Mr. Money Mustache talks a lot about hedonic adaptation.  How as you get used to things - air conditioning, nice vacations, nicer cars - they become necessary and you must move the next bigger better thing - because you no longer enjoy what you used to have.

I think the same thing holds true with food.
When you get used to having someone else serve you and cook your food, you don't enjoy doing it yourself anymore.
When you get used to having *any* kind of food you want, whenever you want, cooked properly - you lose the ability to enjoy your own home cooked repetitive meal.

And of course, there is the expense - both time and money.
- money - all the different spices and ingredients for each type of cuisine
- time - if you want to have a great burrito, or salad, based on a restaurant - you have to make the chicken, the salsa, the guacamole, and then shred the cheese, wash and prep the lettuce and vegetables, etc.  There are several steps involved.

Another really good source of "frugal simple food" for me is Frugalwoods.  I recently found this blog and enjoyed reading some of their archives.  One of the things that they do is cook up a batch of beans and rice on the weekend, and they eat it every day for a week for lunch.  They also have oats for breakfast, and rotate dinners.

This is frugal and simple:
- the ingredients are cheap
- they are "used up" and not wasted because you eat them until they are gone
- it's very simple - the meals themselves are simple to make, and they are made once and reheated.

This, of course, prompted me to cook up a batch of beans and rice over the weekend.  There were definitely some comments on their blog with "I could never do that, I'd get bored".  I think, personally, you would get used to it.  Another blog that used to post their meals (I don't think they do anymore) was Path to Freedom in Pasadena.  They are urban homesteaders.  They would also make a batch of beans and rice, and eat it for lunch and dinner until it was gone, and then make something else.  Food is fuel.

There was a time, after baby #2 when I was only working part time, when that was my method.  I would cook up a batch of "something" for dinner for the week, and a separate batch of "something" for lunch for the week.  The lunches tended to be beans and rice, or spaghetti, or sandwiches.  The dinners varied by time of year.  And then Wednesday was crock pot day (which also aligned with "we are out of dinner #1" day).  It helped that it decreased the tendency to overeat at lunch, because by Thursday or Friday, you are tired of the food.

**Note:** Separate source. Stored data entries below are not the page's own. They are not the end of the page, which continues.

theorem keeps_settleRd (id : Nat) (s : State) (h_s : Kept pt qu s) : Kept pt qu (settleRd id s) := by
  unfold settleRd
  repeat' (first
    | (simp +contextual (maxDischargeDepth := 200) only [↓kept_ite, ↓keeps_dropRd, ↓keeps_State_dropReloc, ↓keeps_tileOutcome, ↓keeps_repairTile, ↓keeps_memberRebuilt, ↓keeps_tileLoaded, ↓keeps_tileRead, ↓keeps_probed, ↓keeps_State_modTwin, ↓keeps_relocRead, *]; done)
    | split
    | intros)
theorem keeps_settleRds (s : State) (h_s : Kept pt qu s) : Kept pt qu (settleRds s) := by
  simp +contextual (maxDischargeDepth := 200) only [settleRds, ↓kept_fold, implies_true, ↓keeps_settleRd, *]
theorem keeps_gaugeGo (key : Nat) (s : State) (h_s : Kept pt qu s) : Kept pt qu (gaugeGo key s) := by
  unfold gaugeGo
  repeat' (first
    | with_reducible assumption
    | with_reducible refine kept_fold (fun _ _ _ => ?_) ?_
    | with_reducible apply kept_ite
    | with_reducible apply keptOut_ite
    | with_reducible refine (keptOut_next _).mpr ?_
    | with_reducible apply kept_ite2
    | with_reducible apply kept_ite22
    | with_reducible apply kept_id
    | with_reducible refine kept_fold2 (fun _ _ _ => ?_) ?_
    | with_reducible apply keeps_place
    | with_reducible apply keeps_placePlain
    | split
    | fail_if_no_progress (with_reducible apply kept_same)
    | intro _)
theorem keeps_gaugeFetched (key : Nat) (code : RCode) (data : List Byte) (s : State) (h_s : Kept pt qu s) : Kept pt qu (gaugeFetched key code data s) := by
  unfold gaugeFetched
  repeat' (first
    | (simp +contextual (maxDischargeDepth := 200) only [↓keeps_gaugeGo, ↓keeps_gaugeFill, ↓keeps_State_inc, ↓keeps_dramWrite, ↓keeps_settleRds, *]; done)
    | split
    | intros)
theorem keeps_execGaugeLineFetchDone (key : Nat) (code : RCode) (data : List Byte) (s : State) (h_s : Kept pt qu s) : KeptOut pt qu (execGaugeLineFetchDone key code data s) := by
  unfold execGaugeLineFetchDone
  repeat' (first
    | ((try have hx_takeOutst := keeps_takeOutst _ _ _ ‹takeOutst _ _ = some _› (by first | assumption | (simp +contextual (maxDischargeDepth := 200) only [↓kept_mk, ↓kept_back, ↓kept_ite2, ↓kept_ite, ↓keptOut_ite, ↓kept_fold, ↓kept_fold2, ↓keptOut_next, ↓keptOut_fault, ↓keptParts_set, implies_true, forall_const, reduceCtorEq, false_implies, Option.some.injEq, forall_eq, forall_eq', ↓keeps_dramSeen, ↓keeps_onlyIf, ↓keeps_gaugeFetched, ↓keeps_codeTaken, ↓keeps_releaseHeld, *]; done))); simp +contextual (maxDischargeDepth := 200) only [↓keptOut_next, ↓keeps_dramSeen, ↓keeps_onlyIf, ↓keeps_gaugeFetched, ↓keeps_codeTaken, ↓keeps_releaseHeld, *]; done)
    | split
    | (intro y hy; first | (cases hy; done) | (obtain rfl := Option.some.inj hy))
    | simp +contextual (maxDischargeDepth := 200) only [↓kept_mk, ↓kept_back, ↓kept_ite2, ↓kept_ite, ↓keptOut_ite, ↓kept_fold, ↓kept_fold2, ↓keptOut_next, ↓keptOut_fault, ↓keptParts_set, implies_true, forall_const, reduceCtorEq, false_implies, Option.some.injEq, forall_eq, forall_eq', ↓keeps_dramSeen, ↓keeps_onlyIf, ↓keeps_gaugeFetched, ↓keeps_codeTaken, ↓keeps_releaseHeld, *]
    | intros)
theorem keeps_marginResult (rtag : Nat) (k : Nat) (plus : Bool) (cbc : Nat) (s : State) (h_s : Kept pt qu s) : Kept pt qu (marginResult rtag k plus cbc s) := by
  simp only [marginResult, ↓keeps_State_modRq, ↓keeps_requestCheck, *]
theorem keeps_sampleDone (k : Nat) (g : Page) (cw : Nat) (s : State) (h_s : Kept pt qu s) : Kept pt qu (sampleDone k g cw s) := by
  simp only [sampleDone, ↓kept_mk, ↓kept_back, *]
theorem keeps_grantHard (s : State) (u : Nat) (h_s : Kept pt qu s) : Kept pt qu (grantHard s u) := by
  unfold grantHard
  repeat' (first
    | (simp +contextual (maxDischargeDepth := 200) only [↓kept_mk, ↓kept_back, *]; done)
    | split
    | intros)
theorem keeps_grantSoft (s : State) (u : Nat) (h_s : Kept pt qu s) : Kept pt qu (grantSoft s u) := by
  unfold grantSoft
  repeat' (first
    | (simp +contextual (maxDischargeDepth := 200) only [↓kept_mk, ↓kept_back, *]; done)
    | split
    | simp +contextual (maxDischargeDepth := 200) only [*]
    | intros)
theorem keeps_freeUnused (s : State) (h_s : Kept pt qu s) : Kept pt qu (freeUnused s) := by
  simp only [freeUnused, ↓kept_mk, ↓kept_back, *]
theorem keeps_grantUnits (s : State) (h_s : Kept pt qu s) : Kept pt qu (grantUnits s) := by
  simp +contextual (maxDischargeDepth := 200) only [grantUnits, ↓kept_ite, ↓kept_fold, implies_true, ↓keeps_freeUnused, ↓keeps_grantHard, ↓keeps_grantSoft, *]
theorem keeps_freeBuf (c : Nat) (slot : Nat) (s : State) (h_s : Kept pt qu s) : Kept pt qu (freeBuf c slot s) := by
  simp only [freeBuf, ↓keeps_State_setChan, *]
theorem keeps_putBuf (c : Nat) (slot : Nat) (b : BufSlot) (s : State) (h_s : Kept pt qu s) : Kept pt qu (putBuf c slot b s) := by
  simp only [putBuf, ↓keeps_State_setChan, *]
theorem keeps_codewordErased (b : BufSlot) (s : State) (h_s : Kept pt qu s) : Kept pt qu (codewordErased b s) := by
  unfold codewordErased
  repeat' (first
    | (simp +contextual (maxDischargeDepth := 200) only [↓keeps_marginResult, ↓keeps_sampleDone, ↓keeps_State_inc, ↓keeps_State_modRd, ↓keeps_endRd, *]; done)
    | split
    | simp +contextual (maxDischargeDepth := 200) only [*]
    | intros)
theorem keeps_softLanded (id : Nat) (slot : Nat) (plus : Bool) (s : State) (h_s : Kept pt qu s) : Kept pt qu (softLanded id slot plus s) := by
  simp only [softLanded, ↓keeps_State_modRd, *]
theorem keeps_execCodewordReady (c : Nat) (slot : Nat) (s : State) (h_s : Kept pt qu s) : KeptOut pt qu (execCodewordReady c slot s) := by
  unfold execCodewordReady
  repeat' (first
    | (simp +contextual (maxDischargeDepth := 200) only [↓kept_ite, ↓keptOut_next, ↓keeps_grantUnits, ↓keeps_putBuf, ↓keeps_onlyIf, ↓keeps_freeBuf, ↓keeps_freeUnused, ↓keeps_softLanded, ↓keeps_codewordErased, ↓keeps_settleRds, *]; done)
    | split
    | intros)
theorem keeps_refreshAfter (g : Page) (cbc : Nat) (step : Nat) (s : State) (h_s : Kept pt qu s) : Kept pt qu (refreshAfter g cbc step s) := by
  simp only [refreshAfter, ↓kept_ite, ↓keeps_refreshReq, *]
theorem keeps_firstFailed (id : Nat) (c : Nat) (slot : Nat) (b : BufSlot) (s : State) (h_s : Kept pt qu s) : Kept pt qu (firstFailed id c slot b s) := by
  simp +contextual (maxDischargeDepth := 200) only [firstFailed, ↓keeps_putBuf, ↓keeps_decodeFailed, ↓keeps_State_inc, ↓keeps_State_modRd, *]
theorem keeps_stepFailed (id : Nat) (c : Nat) (slot : Nat) (b : BufSlot) (s : State) (h_s : Kept pt qu s) : Kept pt qu (stepFailed id c slot b s) := by
  simp +contextual (maxDischargeDepth := 200) only [stepFailed, ↓kept_ite, ↓keeps_decodeFailed, ↓keeps_freeBuf, ↓keeps_firstFailed, *]
theorem keeps_recovered (step : Nat) (ref : BufSlot) (cbc : Nat) (cw : List Byte) (s : State) (h_s : Kept pt qu s) : Kept pt qu (recovered step ref cbc cw s) := by
  simp +contextual (maxDischargeDepth := 200) only [recovered, ↓kept_ite, ↓keeps_gaugeLearn, ↓keeps_gaugeMove, ↓keeps_State_inc, ↓keeps_refreshAfter, *]
theorem keeps_tileChecked (id : Nat) (step : Nat) (r : Rd) (ref : BufSlot) (info : List Byte) (failed : State → State) (s : State) (h_failed : ∀ (y0 : State), Kept pt qu y0 → Kept pt qu (failed y0)) (h_s : Kept pt qu s) : Kept pt qu (tileChecked id step r ref info failed s) := by
  unfold tileChecked
  repeat' (first
    | (simp +contextual (maxDischargeDepth := 200) only [↓kept_ite, ↓keeps_recovered, ↓keeps_State_inc, ↓keeps_refreshAfter, ↓keeps_State_logPacked, ↓keeps_endRd, *]; done)
    | split
    | intros)
theorem keeps_partnerDecoded (id : Nat) (c : Nat) (slot : Nat) (b : BufSlot) (info : List Byte) (s : State) (h_s : Kept pt qu s) : Kept pt qu (partnerDecoded id c slot b info s) := by
  simp +contextual (maxDischargeDepth := 200) only [partnerDecoded, ↓kept_ite, ↓keeps_freeBuf, ↓keeps_gaugeMove, ↓keeps_State_inc, ↓keeps_State_modRd, ↓keeps_refreshAfter, *]
theorem keeps_sampleDecoded (k : Nat) (b : BufSlot) (info : Option (List Byte)) (s : State) (h_s : Kept pt qu s) : Kept pt qu (sampleDecoded k b info s) := by
  unfold sampleDecoded
  repeat' (first
    | (simp +contextual (maxDischargeDepth := 200) only [↓kept_ite, ↓keeps_gaugeLearn, ↓keeps_refreshReq, ↓keeps_sampleDone, ↓keeps_State_inc, ↓keeps_refreshAfter, *]; done)
    | split
    | simp +contextual (maxDischargeDepth := 200) only [*]
    | intros)
theorem keeps_hardDecoded (c : Nat) (slot : Nat) (b : BufSlot) (dec : Option (List Byte)) (s : State) (h_s : Kept pt qu s) : Kept pt qu (hardDecoded c slot b dec s) := by
  unfold hardDecoded
  repeat' (first
    | (simp +contextual (maxDischargeDepth := 200) only [↓kept_ite, implies_true, ↓keeps_sampleDecoded, ↓keeps_marginResult, ↓keeps_putBuf, ↓keeps_decodeFailed, ↓keeps_freeBuf, ↓keeps_stepFailed, ↓keeps_tileChecked, ↓keeps_State_inc, ↓keeps_State_modRd, ↓keeps_partnerDecoded, *]; done)
    | split
    | intros)
theorem keeps_execHardDecodeDone (c : Nat) (slot : Nat) (u : Nat) (dec : Option (List Byte)) (s : State) (h_s : Kept pt qu s) : KeptOut pt qu (execHardDecodeDone c slot u dec s) := by
  unfold execHardDecodeDone
  repeat' (first
    | (simp +contextual (maxDischargeDepth := 200) only [↓keptOut_next, ↓keeps_hardDecoded, ↓keeps_grantUnits, ↓keeps_onlyIf, ↓keeps_settleRds, *]; done)
    | split
    | intros)
theorem keeps_execSoftDecodeDone (id : Nat) (u : Nat) (dec : Option (List Byte)) (s : State) (h_s : Kept pt qu s) : KeptOut pt qu (execSoftDecodeDone id u dec s) := by
  unfold execSoftDecodeDone
  repeat' (first
    | (simp +contextual (maxDischargeDepth := 200) only [↓keptOut_next, implies_true, ↓keeps_grantUnits, ↓keeps_onlyIf, ↓keeps_State_setChan, ↓keeps_refreshReq, ↓keeps_tileChecked, ↓keeps_State_inc, ↓keeps_endLadder, ↓keeps_settleRds, ↓keeps_State_modRd, *]; done)
    | split
    | intros)
theorem keeps_softGone (s : State) (h_s : Kept pt qu s) : Kept pt qu (softGone s) := by
  simp +contextual (maxDischargeDepth := 200) only [softGone, ↓kept_ite, ↓kept_fold, implies_true, ↓keeps_endLadder, *]
theorem keeps_execCrystallizerMemoryError (soft : Bool) (u : Nat) (s : State) (h_s : Kept pt qu s) : KeptOut pt qu (execCrystallizerMemoryError soft u s) := by
  simp +contextual (maxDischargeDepth := 200) only [execCrystallizerMemoryError, ↓kept_ite, reduceCtorEq, ↓keeps_grantUnits, ↓keeps_State_setBit, ↓keeps_onlyIf, ↓keeps_State_bank, ↓keeps_contained, ↓keeps_softGone, ↓keeps_settleRds, ↓keeps_State_logPacked, *]
theorem keeps_execPartnerReadDone (pid : Nat) (s : State) (h_s : Kept pt qu s) : KeptOut pt qu (execPartnerReadDone pid s) := by
  unfold execPartnerReadDone
  repeat' (first
    | (simp +contextual (maxDischargeDepth := 200) only [↓keptOut_next, ↓keeps_onlyIf, ↓keeps_partnerResult, ↓keeps_settleRds, *]; done)
    | split
    | intros)
theorem keeps_execClass0Deadline (rtag : Nat) (s : State) (h_s : Kept pt qu s) : KeptOut pt qu (execClass0Deadline rtag s) := by
  unfold execClass0Deadline
  repeat' (first
    | (simp +contextual (maxDischargeDepth := 200) only [↓keptOut_next, ↓keeps_State_setRq, ↓keeps_onlyIf, ↓keeps_oweEntry, ↓keeps_State_inc, *]; done)
    | split
    | intros)
theorem keeps_execCommitLate (rtag : Nat) (s : State) (h_s : Kept pt qu s) : KeptOut pt qu (execCommitLate rtag s) := by
  unfold execCommitLate
  repeat' (first
    | (simp +contextual (maxDischargeDepth := 200) only [↓keptOut_next, ↓keeps_State_setRq, ↓keeps_onlyIf, ↓keeps_oweEntry, ↓keeps_State_inc, *]; done)
    | split
    | intros)
theorem keeps_execClass0BucketRefill (s : State) (h_s : Kept pt qu s) : KeptOut pt qu (execClass0BucketRefill s) := by
  simp only [execClass0BucketRefill, ↓kept_mk, ↓kept_back, ↓keeps_onlyIf, *]
theorem keeps_retryAround (s : State) (h_s : Kept pt qu s) : Kept pt qu (retryAround s) := by
  unfold retryAround
  repeat' (first
    | with_reducible assumption
    | with_reducible refine kept_fold (fun _ _ _ => ?_) ?_
    | with_reducible apply kept_ite
    | with_reducible apply keptOut_ite
    | with_reducible refine (keptOut_next _).mpr ?_
    | with_reducible apply kept_ite2
    | with_reducible apply kept_ite22
    | with_reducible apply kept_id
    | with_reducible refine kept_fold2 (fun _ _ _ => ?_) ?_
    | with_reducible apply keeps_tryAround
    | with_reducible refine keeps3_tryAround _ _ _ _ (by assumption) ?_
    | with_reducible refine keeps_takeRaToken _ _ _ _ (by assumption) ?_
    | split
    | fail_if_no_progress (with_reducible apply kept_same)
    | intro _)
theorem keeps_execRaBucketRefill (s : State) (h_s : Kept pt qu s) : KeptOut pt qu (execRaBucketRefill s) := by
  simp only [execRaBucketRefill, ↓kept_mk, ↓kept_back, ↓keeps_onlyIf, ↓keeps_retryAround, *]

Of course times change, and I'm back full time.  I still use some of the techniques, but not as many.  The challenges I face now are:
- weight loss.  I've lost a bunch of weight, but it was never going to happen on beans and rice, or sandwiches, or spaghetti.  I cannot eat that many carbs.  So I tend to eat salad, which I can only prep a day or two in advance.  (I have 10 pounds to go, and these are the stubborn ones.)
- CSA - we get a lot of variety, and they aren't necessarily conducive to "one-pot" or "prep ahead"
- kids - I find myself packing lunches during the school year
- time (always!) - Last night we had a date night, and I didn't feel like packing lunch. So, I went to bed late, and skipped the gym.  I thought about going for a walk when I woke up at 5:30 am, but opted to prep my lunch for the day ... it took an hour.  Washing and chopping cucumbers, green onions, peppers, and tomatoes for a salad.  Washing and peeling a bunch of carrots for a snack (I eat at least 3 cups of veggies a day, and have to prep them all).  Packing lunch for the 9 year old.
- volume - I am cooking and prepping for four people (though I don't have to do lunch for my child in daycare and during most of the summer I don't have to pack lunch for my 9 year old.  And I also don't pack my husband's lunch anymore, but I *do* make sure we have lunch things available.)

It's always good to be reminded of how lack of variety makes life more simple.  It's really okay to eat raw veggies and a protein for lunch every day.  It certainly also helps me lose weight - just instead of "beans and rice" for lunch, it's "vegetables and protein".

How much variety do you need in your life?